Current therapies for Parkinson’s disease (PD) are solely symptomatic, with no disease-modifying strategies available so far. Clinical trials to date have considered PD to be a single entity with abnormal protein aggregation at the root of the disease. Alberto Espay, MD, FAAN, University of Cincinnati, Cincinnati, OH, shares his thoughts on current investigational approaches and concerns that a different path may be more appropriate. Given the pathological heterogeneity of PD, Prof. Espay feels that disease-modifying efforts should refocus on addressing individual biological subtypes. This interview took place during the American Academy of Neurology (AAN) 2021 Annual Meeting.

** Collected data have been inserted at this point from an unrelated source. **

-- ==== Sys2Proof/Machine/Credit.lean ====
section
/-!
DEFINITION. Walk-in tokens and credit stops (07_tariffs_billing_credit.md, R244, R248 to R251): what BILL does to an outlet.
-/
namespace Sys2Proof.Machine

/-- The number that decimal digits spell. -/
def decNat (l : List Nat) : Nat := l.foldl (fun n x => 10 * n + x) 0

/-- A token's fields (R248); none where P is 2^66 or more, the class is invalid or the check differs (reason 1). -/
structure TokenFields where
  cls : Nat
  value : Nat
  id : Nat
  expiry : Nat
  deriving DecidableEq, Repr

/-- Take a decrypted token apart (R248, R249). -/
def tokenFields (p : Nat) : Option TokenFields :=
  let cls := p / 2 ^ 64
  if 2 ≤ cls || (crc16 (byte cls :: leN p 6)).toNat ≠ p / 2 ^ 48 % 65536 then none
  else some { cls := cls, value := p / 2 ^ 32 % 65536, id := p / 2 ^ 14 % 2 ^ 18, expiry := p % 2 ^ 14 }

/-- The token key, where its slot holds DECRYPT and AES-FF1 (R248, R472). -/
def Dev.tokenKey (d : Dev) : Option Bytes :=
  let k := d.slot (d.fld Reg.BILL_TOKEN_CFG 5 0)
  if k.use = 2 && (k.alg = 3 || k.alg = 4) then some k.key else none

/-- Put an accepted token in the used list; a full list loses its earliest expiry, whose day becomes the floor (R250). -/
def Dev.tokenUsed (d : Dev) (t : TokenFields) : Dev :=
  let d :=
    if d.bill.used.length < 4096 then d
    else match (sortBy (fun (u : UsedToken) => u.expiry * 2 ^ 18 + u.id) d.bill.used).head? with
      | some u => { d with bill := { d.bill with used := d.bill.used.filter (fun (x : UsedToken) => x ≠ u) } }.wn Reg.BILL_TOKEN_FLOOR u.expiry
      | none => d
  let d := { d with bill := { d.bill with used := d.bill.used ++ [UsedToken.mk t.id t.expiry] } }
  d.wn Reg.BILL_TOKEN_USED d.bill.used.length

/-- The credit that a token gives: cu for class 0, mWh for class 1 (R248). -/
def TokenFields.credit (t : TokenFields) : Int := if t.cls = 0 then (t.value * 1000 : Nat) else (t.value * 100000 : Nat)

/-- The refusal reason of a token for outlet `n`, or 0 (R249). -/
def Dev.tokenOutletReason (d : Dev) (n : Nat) (t : TokenFields) : Nat :=
  let awaiting := d.ost n == .authorising && !d.rbit (Reg.OUT_STATE n) 17
  let topUp := d.ost n == .energy && (d.bo n).cls = 2
  if 31 < n || (!awaiting && !topUp) then 4
  else if !d.rbit (Reg.OUT_AUTH_CFG n) 6 then 6
  else if topUp && (d.bo n).tokenCls ≠ t.cls then 7
  else 0

/-- The refusal reason of a token's fields for outlet `n`, or 0. -/
def Dev.tokenReason (d : Dev) (n : Nat) (t : TokenFields) : Nat :=
  if (d.rn Reg.BILL_TOKEN_EPOCH + t.expiry : Int) < d.localDay || t.expiry ≤ d.rn Reg.BILL_TOKEN_FLOOR then 2
  else if d.bill.used.any (·.id = t.id) then 3
  else d.tokenOutletReason n t

/-- A refused token: its count, event and record. -/
def Dev.tokenRefuse (d : Dev) (n reason id : Nat) : Dev × Nat := (((d.inc Reg.BILL_TOKEN_REFUSE_CNT).raise Reg.BILL_EVENT 2).txn n 5 reason id, reason)

/-- An accepted token: marked used before it grants, then the grant with source 3, or the addition to the session's credit (R250, R251). -/
def Dev.tokenAccept (d : Dev) (n : Nat) (t : TokenFields) : Dev × Nat :=
  let d := (d.tokenUsed t).inc Reg.BILL_TOKEN_ACCEPT_CNT
  let d :=
    if d.ost n = .energy then (d.setBo n fun b => { b with credit := b.credit + t.credit }).billShow n
    else
      let d := d.setBo n fun _ => { BillOut.none with cls := 2, tokenCls := t.cls, tokenId := t.id, credit := t.credit }
      ((d.wn (Reg.BILL_OUT_CLASS n) 0xFFFF).billShow n).applyGrant n Ident.none 3
  (d.txn n 5 0 t.id, 0)

/-- TOKEN_DECISION (R248 to R250): decide on 20 digits for an outlet; 0 for accepted, else the refusal reason. Whether the write of the used list fails is open (log entry 52). -/
def Dev.tokenDecide (d : Dev) (n : Nat) (digits : List Nat) : Dev × Nat :=
  match d.tokenKey with
  | none => d.tokenRefuse n 5 0
  | some k =>
    if !d.rbit Reg.BILL_CTRL 1 then d.tokenRefuse n 5 0
    else
      let d := d.useKey (d.fld Reg.BILL_TOKEN_CFG 5 0)
      match tokenFields (decNat (Config.ff1Decrypt k (leN (d.rn Reg.BILL_TOKEN_TWEAK) 4) digits)) with
      | none => d.tokenRefuse n 1 0
      | some t =>
        if d.tokenReason n t ≠ 0 then d.tokenRefuse n (d.tokenReason n t) t.id
        else
          let d' := { d with bill := { d.bill with writes := d.bill.writes + 1 } }
          if Config.flashFails d.bill.writes then d'.tokenRefuse n 5 t.id else d'.tokenAccept n t

/-- The credit-exhausted stops of a latch, after its debits (R244, R251): the session ramps down, counted, flagged and recorded. -/
def Dev.creditLatch (d : Dev) : Dev :=
  let stops := (List.range 32).filter fun n => d.exhausted n
  stops.foldl (fun (d : Dev) n =>
    let d := ((d.setBo n fun b => { b with stopped := true }).inc Reg.BILL_CREDIT_STOP_CNT).raise Reg.BILL_EVENT 1
    (d.txn n 4 0 0).creditStop n) d

/-- BILL at a latch: account changes, the sessions that the mirror shows opened or closed, the debits, then the stops (R241, R244, R246). -/
def Dev.billLatch (d : Dev) : Dev := ((List.range 32).foldl (fun (d : Dev) n => (d.billSync n).billOutLatch n) d.acctLatch).creditLatch

/-- TOKEN_SUBMIT (0x0414). -/
def opTokenSubmit (d : Dev) (c : Cmd) : Dev × Ans :=
  let p := c.payload
  let digits := ((p.drop 2).take 20).map fun b => b.toNat
  check d [(p.length ≠ 24, St.badLength), (num p 1 1 ≠ 0 || num p 22 2 ≠ 0 || digits.any (fun x => x < 48 || 57 < x), St.badParam), (d.noOutlet (num p 0 1), St.f1)] <|
    let (d, r) := d.tokenDecide (num p 0 1) (digits.map (· - 48))
    (d, .done St.ok [byte r, 0, 0, 0])

end Sys2Proof.Machine
end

Dr. Espay has received grant support from the NIH and the Michael J Fox Foundation; personal compensation as a consultant/scientific advisory board member for Abbvie, Neuroderm, Neurocrine, Amneal, Acadia, Acorda, Kyowa Kirin, Sunovion, Lundbeck, and USWorldMeds; honoraria from Acadia, Sunovion, Amneal, USWorldMeds; and publishing royalties from Lippincott Williams & Wilkins, Cambridge University Press, and Springer. He cofounded REGAIN Therapeutics, owner of a patent application that covers synthetic soluble non-aggregating peptide analogues as replacement treatment in proteinopathies. He serves on the editorial boards of the Journal of Parkinson’s Disease, European Journal of Neurology, and JAMA Neurology.